In this study, the expression levels of hsa-miR-141 and MEG3 were significantly down-regulated in GC tissues and cells. The possible mechanisms by which miR-141 down-regulated in GC might be that miR-141 was regulated by certain transcriptional factor (Sp1) [23] or decreased by H. pylori infection [11]. MiR-141 could target with oncogene STAT4 and ZEB1 [21] to regulate GC cell functions. Our in vitro experiments with human GC cell line SGC-7901 showed that both miR-141 and MEG3 inhibited cell proliferation, induced G1-phase arrest, and promoted apoptosis and that down-regulation of hsa-miR-141 or MEG3 could have reverse effects. These findings suggested that hsa-miR-141 and MEG3 are tumor suppressors in GC. For miR-141, our data are similar to the findings in liver cancer [13], breast cancer [21], and ovarian cancer [22], in which miR-141 expression was found to be reduced. Mechanistic studies have revealed that miR-141 suppressive effects in tumor cells could act through posttranscriptional inhibition of the expression of Sp1 [23]. However, there are no studies reporting relationship between miR-141 and transcription factor E2F3. E2F3 belongs to the E2F family of transcription factors that was first described as a key regulator of cell cycle progression [24]. Subsequently, E2Fs were also found to regulate genes involved in a variety of biological processes, including apoptosis, DNA repair, differentiation, and development [25]. E2F3 exerts a critical role in gene expression control during the G1/S transition, which also has major roles in regulating cell apoptosis [26]. There is mounting evidence that dysregulation of E2F3 proteins contributes to tumor formation [27]. In this study, we were the first to find that E2F3 was one of the direct targets of miR-141 through luciferase assay and that miR-141 inhibited cell proliferation partly through repression of E2F3 expression.
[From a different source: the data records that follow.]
theorem meet_acts (ha : Acts s iss t w l) (hw : w < t.warps.length) (hl : l < (t.warp w).threads.length) (d : BitVec 7)
    (off : BitVec 17) {x : Int} (hx : x = (iss.hdr : Int) - t.prog.hdr + 4 * off.toInt) (low : 0 ≤ x) (high : x < 2 ^ 32)
    (clear : Form.clear { grp := .meet, os := [(iss.reg d.toNat).dst] } (fun _ => none) ⟨t, w, l, iss⟩) :
    Acted (.meet d off) s iss w l fun _ th => th.mr = BitVec.ofInt 32 x := by
  obtain rfl : x = meetOffset iss t.prog.hdr off := by rw [hx, meetOffset, sextNat_toNat]
  refine Acted.of_setMr (withIssue_of ha.issue _) ha (clear.of_value (if_neg (by dsimp only; omega)))
    (State.team?_updWarp (s := { s with issue := none }) ha.team w fun wp =>
      wp.setGroup l (iss.reg d.toNat).dst [((t.thread w l).mr, .n32)]) rfl ?_ ?_ (ha.team_id ▸ rfl)
  · simpa only [Team.updWarp, updAt_length] using hw
  · rw [Team.warp_updWarp hw, Warp.setGroup_threads_length]
    exact hl

theorem meetr_acts (ha : Acts s iss t w l) (hw : w < t.warps.length) (hl : l < (t.warp w).threads.length) (a : BitVec 7)
    (clear : Form.clear { grp := .meet, os := [(iss.reg a.toNat).src (some [.n32])] }
      (fun c => mrCheck (c.rd ((iss.reg a.toNat).src (some [.n32])))) ⟨t, w, l, iss⟩) :
    Acted (.meetr a) s iss w l fun _ th => th.mr = Ctx.rd ⟨t, w, l, iss⟩ ((iss.reg a.toNat).src (some [.n32])) :=
  Acted.of_setMr (withIssue_of ha.issue _) ha clear (s1 := { s with issue := none }) ha.team rfl hw hl rfl

/-- The form of LEASE declare, boost and end (R136). -/
def leaseForm (form : BitVec 2) (a : BitVec 7) (lines : BitVec 10) (os : List Opnd) : Form :=
  { grp := .lease, wf := (Instr.lease form a lines).wf, os := os, pure := true }

theorem leaseDeclare_acts (ha : Acts s iss t w l) (hw : w < t.warps.length) (a : BitVec 7) (lines : BitVec 10)
    (clear : (leaseForm 0 a lines []).clear (fun _ => none) ⟨t, w, l, iss⟩) :
    Acted (.lease 0 a lines) s iss w l fun wp _ => wp.decl = lines.toNat :=
  Acted.of_updWarp _ (withIssue_of ha.issue _) ha hw clear rfl fun _ _ data => congrArg Warp.decl data

theorem leaseBoost_acts (ha : Acts s iss t w l) (hw : w < t.warps.length) (a : BitVec 7) (lines : BitVec 10) {x : Word}
    (hx : x = Ctx.rd ⟨t, w, l, iss⟩ ((iss.reg a.toNat).src (some [.n32])))
    (clear : (leaseForm 1 a lines [(iss.reg a.toNat).src (some [.n32])]).clear
      (fun c => if (c.rd ((iss.reg a.toNat).src (some [.n32]))).toNat > 4194303 then some 0x04 else none) ⟨t, w, l, iss⟩) :
    Acted (.lease 1 a lines) s iss w l fun wp _ => wp.boostLines = (if x = 0 then 0 else lines.toNat) ∧
      wp.boostExp = if x = 0 then 0 else s.time + x.toNat := by
  subst hx
  refine Acted.of_updWarp _ (withIssue_of ha.issue _) ha hw clear rfl fun wp _ data => ?_
  by_cases zero : Ctx.rd ⟨t, w, l, iss⟩ ((iss.reg a.toNat).src (some [.n32])) = 0
  · simp only [if_pos zero] at data ⊢
    exact ⟨congrArg Warp.boostLines data, congrArg Warp.boostExp data⟩
  · simp only [if_neg zero] at data ⊢
    exact ⟨congrArg Warp.boostLines data, congrArg Warp.boostExp data⟩

theorem leaseEnd_acts (ha : Acts s iss t w l) (hw : w < t.warps.length) (a : BitVec 7) (lines : BitVec 10)
    (clear : (leaseForm 2 a lines []).clear (fun _ => none) ⟨t, w, l, iss⟩) :
    Acted (.lease 2 a lines) s iss w l fun wp _ => wp.boostLines = 0 ∧ wp.boostExp = 0 :=
  Acted.of_updWarp _ (withIssue_of ha.issue _) ha hw clear rfl fun _ _ data =>
    ⟨congrArg Warp.boostLines data, congrArg Warp.boostExp data⟩

/-- A wait for a time that has come is over at once, and another holds the thread at its word (R135). -/
theorem Acted.of_waitUntil {i : Instr} {fm : Form} {time : State → Ctx → Nat}
    (run : exec i s = .next (fm.perform iss (fun _ => none) (fun s c => waitUntil s (time s c)) { s with issue := none }))
    (ha : Acts s iss t w l) (hw : w < t.warps.length) (hl : l < (t.warp w).threads.length)
    (clear : fm.clear (fun _ => none) ⟨t, w, l, iss⟩) {d : Nat} (hd : d = time { s with issue := none } ⟨t, w, l, iss⟩) :
    (d ≤ s.time → Acted i s iss w l fun _ th => th.data = (t.thread w l).data) ∧
      (s.time < d → Acted i s iss w l fun _ th =>
        th.wait = .time d ∧ th.pos = (t.thread w l).pos ∧ th.data = (t.thread w l).data) := by
  subst hd
  constructor
  · intro come
    exact Acted.of_done run ha clear (if_pos come) ha.team rfl fun t' same => Team.thread_of_data same w l
  · intro later
    exact Acted.of_stay (by simp) run ha hw hl clear (if_neg (Nat.not_le.2 later))

theorem waitt_acts (ha : Acts s iss t w l) (hw : w < t.warps.length) (hl : l < (t.warp w).threads.length) (a : BitVec 7)
    (clear : (ctlForm (fun _ => [((iss.reg a.toNat).grp 2 2).src (some [.addr, .n32])]) iss).clear (fun _ => none) ⟨t, w, l, iss⟩)
    {d : Nat} (hd : d = Ctx.pair ⟨t, w, l, iss⟩ (((iss.reg a.toNat).grp 2 2).src (some [.addr, .n32]))) :
    (d ≤ s.time → Acted (.waitt a) s iss w l fun _ th => th.data = (t.thread w l).data) ∧
      (s.time < d → Acted (.waitt a) s iss w l fun _ th =>
        th.wait = .time d ∧ th.pos = (t.thread w l).pos ∧ th.data = (t.thread w l).data) :=
  Acted.of_waitUntil (i := .waitt a) (fm := ctlForm (fun _ => [((iss.reg a.toNat).grp 2 2).src (some [.addr, .n32])]) iss)
    (time := fun _ c => c.pair (((iss.reg a.toNat).grp 2 2).src (some [.addr, .n32]))) (withIssue_of ha.issue _) ha hw hl clear hd

theorem waittD_acts (ha : Acts s iss t w l) (hw : w < t.warps.length) (hl : l < (t.warp w).threads.length) {delay : BitVec 23}
    (clear : (ctlForm (fun _ => []) iss).clear (fun _ => none) ⟨t, w, l, iss⟩) (later : delay ≠ 0) :
    Acted (.waittD delay) s iss w l fun _ th =>
      th.wait = .time (s.time + delay.toNat) ∧ th.pos = (t.thread w l).pos ∧ th.data = (t.thread w l).data := by
  refine (Acted.of_waitUntil (i := .waittD delay) (fm := ctlForm (fun _ => []) iss) (time := fun s _ => s.time + delay.toNat)
    (withIssue_of ha.issue _) ha hw hl clear rfl).2 (Nat.lt_add_of_pos_right ?_)
  exact Nat.pos_of_ne_zero fun e => later (BitVec.eq_of_toNat_eq e)

/-- A word that has set the positions of its threads shows what its action leaves. -/
theorem Acted.of_moved {i : Instr} {s1 : State} {t1 : Team} {fm : Form} {value : Ctx → Option Nat}
    {act : State → Ctx → State × LaneRes} {post : Warp → Thread → Prop}
    (run : exec i s = .next (fm.perform iss value act { s with issue := none })) (ha : Acts s iss t w l)
    (hc : fm.clear value ⟨t, w, l, iss⟩) (moved : act { s with issue := none } ⟨t, w, l, iss⟩ = (s1, .moved))
    (found : s1.team? iss.team = some t1) (mem : s1.mem = s.mem) (h : post (t1.warp w) (t1.thread w l)) :
    Acted i s iss w l post := by
  rw [Form.perform_clear ha hc, moved] at run
  exact ⟨_, t1, run, (State.team?_of_teams (iss.finish_moved_teams _ _ _ s1) _).trans found,
    (State.mem_of_data (iss.finish_moved_data _ _ _ s1)).trans mem, h⟩

/-- The opcode of the word after REP. -/
theorem bits_opcode (x : Word) : bits x.toNat 24 8 = x.toNat / 2 ^ 24 := by
  rw [bits, Nat.shiftRight_eq_div_pow]
  omega

/-- REP puts its threads at the word after it, at repetition 0 (R107, R134). -/
theorem rep_acts (ha : Acts s iss t w l) (hw : w < t.warps.length) (hl : l < (t.warp w).threads.length) (count : BitVec 6)
    {mask : BitVec 3} (stride : BitVec 2) {d a b : Bool} (next : iss.has2 = true)
    (clear : Form.clear { grp := .repeat_ } (fun _ => none) ⟨t, w, l, iss⟩)
    (fields : repFields (iss.raw2.toNat / 2 ^ 24) = some (d, a, b)) (hd : mask.getLsbD 2 = true → d = true)
    (haF : mask.getLsbD 1 = true → a = true) (hb : mask.getLsbD 0 = true → b = true) :
    Acted (.rep count mask stride) s iss w l fun _ th =>
      th.pos = { hdr := iss.hdr, word := iss.word + 1, rep := some 0 } ∧ th.data = (t.thread w l).data := by
  have follows : (if iss.has2 then repFields (bits iss.raw2.toNat 24 8) else none) = some (d, a, b) := by
    rw [if_pos next, bits_opcode, fields]
  have all : (mask.getLsbD 2 && !d || mask.getLsbD 1 && !a || mask.getLsbD 0 && !b) = false := by
    simp only [Bool.or_eq_false_iff, Bool.and_eq_false_imp, Bool.not_eq_false']
    exact ⟨⟨hd, haF⟩, hb⟩
  have found : ({ s with issue := none } : State).team? iss.team = some t := ha.team
  have step (s : State) (m : Nat × Nat) (t : Team) (h : s.team? iss.team = some t) := State.team?_updThread h m.1 m.2 fun th =>
    { th with pos := { hdr := iss.hdr, word := iss.word + 1, rep := some 0 } }
  obtain ⟨t', found', pos⟩ := foldl_updThread_spec
    (Q := fun th => th.pos = { hdr := iss.hdr, word := iss.word + 1, rep := some 0 })
    (fun s m t h => ⟨_, step s m t h, fun _ => rfl⟩) _ found hw hl (.inl (ha.mem_all hl))
  obtain ⟨t1, found1, data⟩ := foldl_updThread_keeps Thread.data
    (fun s m t h => ⟨_, step s m t h, fun _ => rfl⟩) (Ctx.all ⟨t, w, l, iss⟩) found w l
  obtain rfl : t1 = t' := Option.some.inj (found1.symm.trans found')
  refine Acted.of_moved (withIssue_of ha.issue _) ha ?_ rfl found1 ?_ ⟨pos, data⟩
  · simpa only [follows, all, Option.isSome_some, if_true, Bool.not_false] using clear
  · refine foldl_of_step State.mem _ ?_ _ _
    exact fun _ _ => rfl

end

/-- Settles O60: one lemma per word, on what its action leaves; going on and exiting keep the rest of the threads' data. -/
theorem controlWordsMoveTheirThreads : Obligations.ControlWordsMoveTheirThreads :=
  ⟨threadsGoOnWordByWord, exitedThreadsAreLiveNoLonger, fun _ _ _ _ _ ha hw hl _ =>
    ⟨fun d off low high clear => meet_acts ha hw hl d off rfl low high clear, fun a clear => meetr_acts ha hw hl a clear,
      fun a lines => ⟨leaseDeclare_acts ha hw a lines, leaseBoost_acts ha hw a lines rfl, leaseEnd_acts ha hw a lines⟩,
      fun a clear => waitt_acts ha hw hl a clear rfl, fun _ clear later => waittD_acts ha hw hl clear later,
      fun count _ stride _ _ _ next clear fields hd haF hb => rep_acts ha hw hl count stride next clear fields hd haF hb⟩⟩

end Sys2Proof.Machine

namespace Sys2Proof.Machine

/-! ### The choice of active warps (R72, R73) -/

theorem State.team?_of_mem {s : State} (h : s.distinct) {t : Team} (ht : t ∈ s.teams) : s.team? t.id = some t := by
  have one : ∀ ts : List Team, (ts.map (·.id)).Nodup → t ∈ ts → ts.find? (·.id == t.id) = some t := by
    intro ts
    induction ts with
    | nil => exact fun _ ht => absurd ht List.not_mem_nil
    | cons u ts ih =>
      intro nodup ht
      obtain ⟨alone, nodup⟩ := List.nodup_cons.1 nodup
      rcases List.mem_cons.1 ht with rfl | ht
      · simp
      · have ne : u.id ≠ t.id := fun same => alone (List.mem_map.2 ⟨t, ht, same.symm⟩)
        simpa [ne] using ih nodup ht
  exact one s.teams h ht

theorem State.mem_residents {s : State} {cl co : Nat} {t : Team} :
    t ∈ s.residents cl co ↔ t ∈ s.teams ∧ t.onCore cl co = true := by
  simp only [State.residents, mem_sortBy, List.mem_filter]

theorem sortBy_map {α β : Type} {le : α → α → Bool} {le' : β → β → Bool} (g : α → β) (h : ∀ a b, le' (g a) (g b) = le a b)
    (l : List α) : sortBy le' (l.map g) = (sortBy le l).map g := by
  have insert (x : α) (l : List α) : insertBy le' (g x) (l.map g) = (insertBy le x l).map g := by
    induction l with
    | nil => rfl
    | cons y l ih =>
      simp only [List.map_cons, insertBy, h, ih]
      split <;> rfl
  induction l with
  | nil => rfl
  | cons x l ih => simp only [List.map_cons, sortBy, ih, insert]

/-- A team whose warps are those of `act` that are active. -/
def Team.mark (act : List (Nat × Nat)) (t : Team) : Team :=
  { t with warps := (t.warps.zipIdx).map fun (w, i) => { w with active := act.contains (t.id, i) } }

/-- The mark of a core's residents, and no mark elsewhere. -/
def Team.markOn (cl co : Nat) (act : List (Nat × Nat)) (t : Team) : Team := if t.onCore cl co then t.mark act else t

@[simp] theorem Team.mark_warps_length (act : List (Nat × Nat)) (t : Team) : (t.mark act).warps.length = t.warps.length := by
  simp [Team.mark]

theorem Team.mark_warp (act : List (Nat × Nat)) (t : Team) {w : Nat} (h : w < t.warps.length) :
    (t.mark act).warp w = { t.warp w with active := act.contains (t.id, w) } := by
  simp [Team.mark, Team.warp, h]

theorem Team.mark_mark (act : List (Nat × Nat)) (t : Team) : (t.mark act).mark act = t.mark act := by
  have warps : ((t.mark act).mark act).warps = (t.mark act).warps := by
    refine List.ext_getElem (by simp) fun w h _ => ?_
    simp [Team.mark]
  rw [show (t.mark act).mark act = { t.mark act with warps := ((t.mark act).mark act).warps } from rfl, warps]

/-- Marking a list of teams marks each team of those names once and leaves the rest of the state. -/
theorem State.foldl_mark (act : List (Nat × Nat)) (ts : List Team) (s : State) :
    let s' := ts.foldl (fun s t => s.updTeam t.id (Team.mark act)) s
    (s'.teams = s.teams.map fun t => if t.id ∈ ts.map (·.id) then t.mark act else t) ∧ s'.clusters = s.clusters ∧
      s'.timer = s.timer := by
  refine ⟨?_, ?_, ?_⟩
  · induction ts generalizing s with
    | nil => simp
    | cons u ts ih =>
      simp only [List.foldl_cons]
      rw [ih, State.updTeam, List.map_map]
      refine List.map_congr_left fun t _ => ?_
      have id (t : Team) : (t.mark act).id = t.id := rfl
      by_cases same : t.id = u.id <;> by_cases later : u.id ∈ ts.map (·.id) <;>
        simp_all [Team.mark_mark]
  · refine foldl_of_step State.clusters _ ?_ _ _
    exact fun _ _ => rfl
  · refine foldl_of_step State.timer _ ?_ _ _
    exact fun _ _ => rfl

/-- The warps of a team that run. -/
def Team.runs (t : Team) : List Nat :=
  (List.range t.warps.length).filter fun w => !((t.warp w).live.isEmpty || (t.warp w).waiting)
We co-transfected cells with miR-141 mimics and pcDNA-E2F3, compared with cell transfected with miR-141 mimics only, we found that E2F3 expression reversed miR-141 inhibition of cell proliferation and G1-phase arrest, and these results also confirmed in vivo. Together, these findings suggested that miR-141 inhibits cell growth partly through repression of E2F3 expression.
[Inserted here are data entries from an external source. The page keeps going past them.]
/-- A speculation (06 R163-R178); `used` are the leaves whose translation it used (02 R66), `busy` the slots that were
not idle when it started (R170), `predicted` bytes 0-254 of each slot of the LAUNCH it expects (15 R401). -/
structure Spec where
  lid : Nat
  queue : Nat
  extents : List (Nat × Nat)
  dry : SMap (Option Byte)
  undo : List Undo
  usage : Nat
  dieUse : SMap Nat
  claimed : Bool
  asked : Bool
  replies : List (Fin 4)
  conflict : Bool
  ended : Bool
  predicted : List (List Byte)
  used : List TlbEntry := []
  busy : List Nat := []
  deriving DecidableEq, Repr

/-- What a trailing identity of an access is (01 R14): a virtual address in an ASID, or an on-chip address. -/
inductive Place
  | glob (asid va : Nat)
  | chip (addr : Nat)
  deriving DecidableEq, Repr

/-- How far a piece of an access has come: at the port untranslated, in the port's request queue (02 R50), waiting for a walk, translated to a physical
address (memory type uncached or not), waiting for the line fill with a ticket, waiting for an instruction-cache fill (10
R265), parked on a fault record (02 R55), waiting in the target core's remote-wait table or answered with a retry (03 R74),
waiting for the matrix commands queued up to a ticket (01 R27), done. -/
inductive Phase
  | new
  | queued
  | walking
  | home (pa : Nat) (uncached : Bool)
  | filling (pa fill : Nat)
  | icache (id : Nat)
  | parked (die seq : Nat)
  | waiting
  | retry
  | behind (cmd : Nat)
  | done
  deriving DecidableEq, Repr

/-- One piece of an access (03 R36, 11 R289): `len` bytes at a place, at byte `pos` of the result or the data. -/
structure Piece where
  place : Place
  len : Nat
  pos : Nat
  phase : Phase
  deriving DecidableEq, Repr

/-- Access kinds of a walk (02 R44), coded as in ACC of 02 R55. -/
inductive Acc | read | write | fetch | atomic
  deriving DecidableEq, Repr

/-- What a completed load does with its bytes. -/
inductive Dest
  | g (n : Fin 32) (size : Nat) (sext : Bool)
  | v (n : Fin 32)
  | vb (n : Fin 32)
  | lanes (n : Fin 32) (ty : ElemTy) (mask : Word)
  | seg (n : Fin 8) (sel : Nat)
  | fetch (key : Nat)
  | header
  deriving DecidableEq, Repr

/-- The ten atomics, by kind code (11 R291). -/
inductive AmoKind | add | and | or | xor | min | max | minu | maxu | swp | cas
  deriving DecidableEq, Repr

/-- The granule operation of an access (03 R71). -/
inductive GranOp | none | wait | consume | test
  deriving DecidableEq, Repr

/-- A message on its way (11 R302, R301): the target, the entry, its sender, whether it counts against the sender's limit. -/
structure Msg where
  target : Nat
  entry : MailEntry
  sender : Nat
  counted : Bool
  deriving DecidableEq, Repr

/-- Kinds of transaction performed away from the issuing pipeline. -/
inductive FlightKind
  | load (dest : Dest) (gop : GranOp) (acc : Acc) (got : VWord)
  | store (data : VWord) (mask : BitVec 64) (fill : Option Bool) (grans : Bool) (ids : List Nat) (first : Nat)
  | atomic (kind : AmoKind) (wd : Bool) (src cmp : Word) (d : Fin 32) (acq : Bool)
  | counterInc (addr : Nat) (amount : Nat)
  | counterDec (addr : Nat) (amount : Nat) (outside : Bool)
  | syncTest (addr : Nat) (place : Nat)
  | jnew (d : Fin 32)
  | jfree (addr : Nat)
  | tileRead (handle : Word32) (d : Fin 32) (addr : Bool)
  | tdropHeld (handle : Word32) (op : Word) (waits : List Nat) (loads : List Nat)
  | tdrop (handle : Word32) (op : Word)
  | tinc (handle : Word32) (k : Nat) (op : Word)
  | tfree (handle : Word32) (op : Word)
  | handle (h : Word32) (d : Fin 32)
  | message (m : Msg)
  | bbwait (addr : Nat) (d : Fin 32)
  | accout (o : AccV) (row part : Nat) (satinf : Bool)
  | accin (o : AccV) (row part : Nat) (v : VWord) (satinf : Bool)
  | accst (cmd : MCmd)
  | steal (entry : DqEntry) (victim thief : Nat) (cross : Bool) (piece : Bool) (hdr : List Byte) (released : Bool)
      (moves : List (Word32 × Word32))
  deriving DecidableEq, Repr

/-- A transaction on its way (the model's own record; log 3). `orphan`: its task has ended, its result and trap go
nowhere. `moved`: the slot its thread has migrated to (16 R418, R419). `arrived`: it has reached its destination; `stamp`: the ticket at which it was
sent behind the port, for the order of packets (03 R98). -/
structure Flight where
  id : Nat
  thr : Nat
  pc : Word
  lid : Nat
  asid : Nat
  born : Nat
  sys : Bool
  pieces : List Piece
  kind : FlightKind
  orphan : Bool := false
  moved : Option Nat := none
  arrived : Bool := false
  stamp : Nat := 0
  deriving DecidableEq, Repr

/-- What the module sends to the outside (15, 17), in order. -/
inductive Out
  | hostWrite (part : Nat) (off : Nat) (data : List Byte)
  | fetchAdd (part : Nat) (off : Nat) (value : Word)
  | hostRead (part : Nat) (off : Nat) (q index entry : Nat)
  | readResponse (qp : Nat) (data : List Byte)
  | nak (qp : Nat)
  | remoteAccessError (qp : Nat)
  | ecnResponse (qp : Nat)
  | response (src : Nat) (op : Nat) (seq : Word) (status : Nat) (body : List Byte)
  | event (n : Nat) (code : Nat) (body : List Byte)
  | azrum (link : Nat) (w0 w1 : Word) (data : List Byte)
  | resend (link : Nat)
  | stream (dest : Stream) (pa : Nat) (data : List Byte)
  deriving DecidableEq, Repr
In summary, we have shown that miR-141 and MEG3 were positively correlated in tissues, that over-expression of miR-141 or MEG3 could inhibit GC cell proliferation and cycle progression and promoted cell apoptosis, and that transfecting cells with MEG3 siRNA or miR-141 inhibitor could reverse the condition, which indicated that these factors play important anti-tumor effects during GC pathogenesis and that combined miR-141 and MEG3 expression might prove useful as a therapeutic target among GC patients.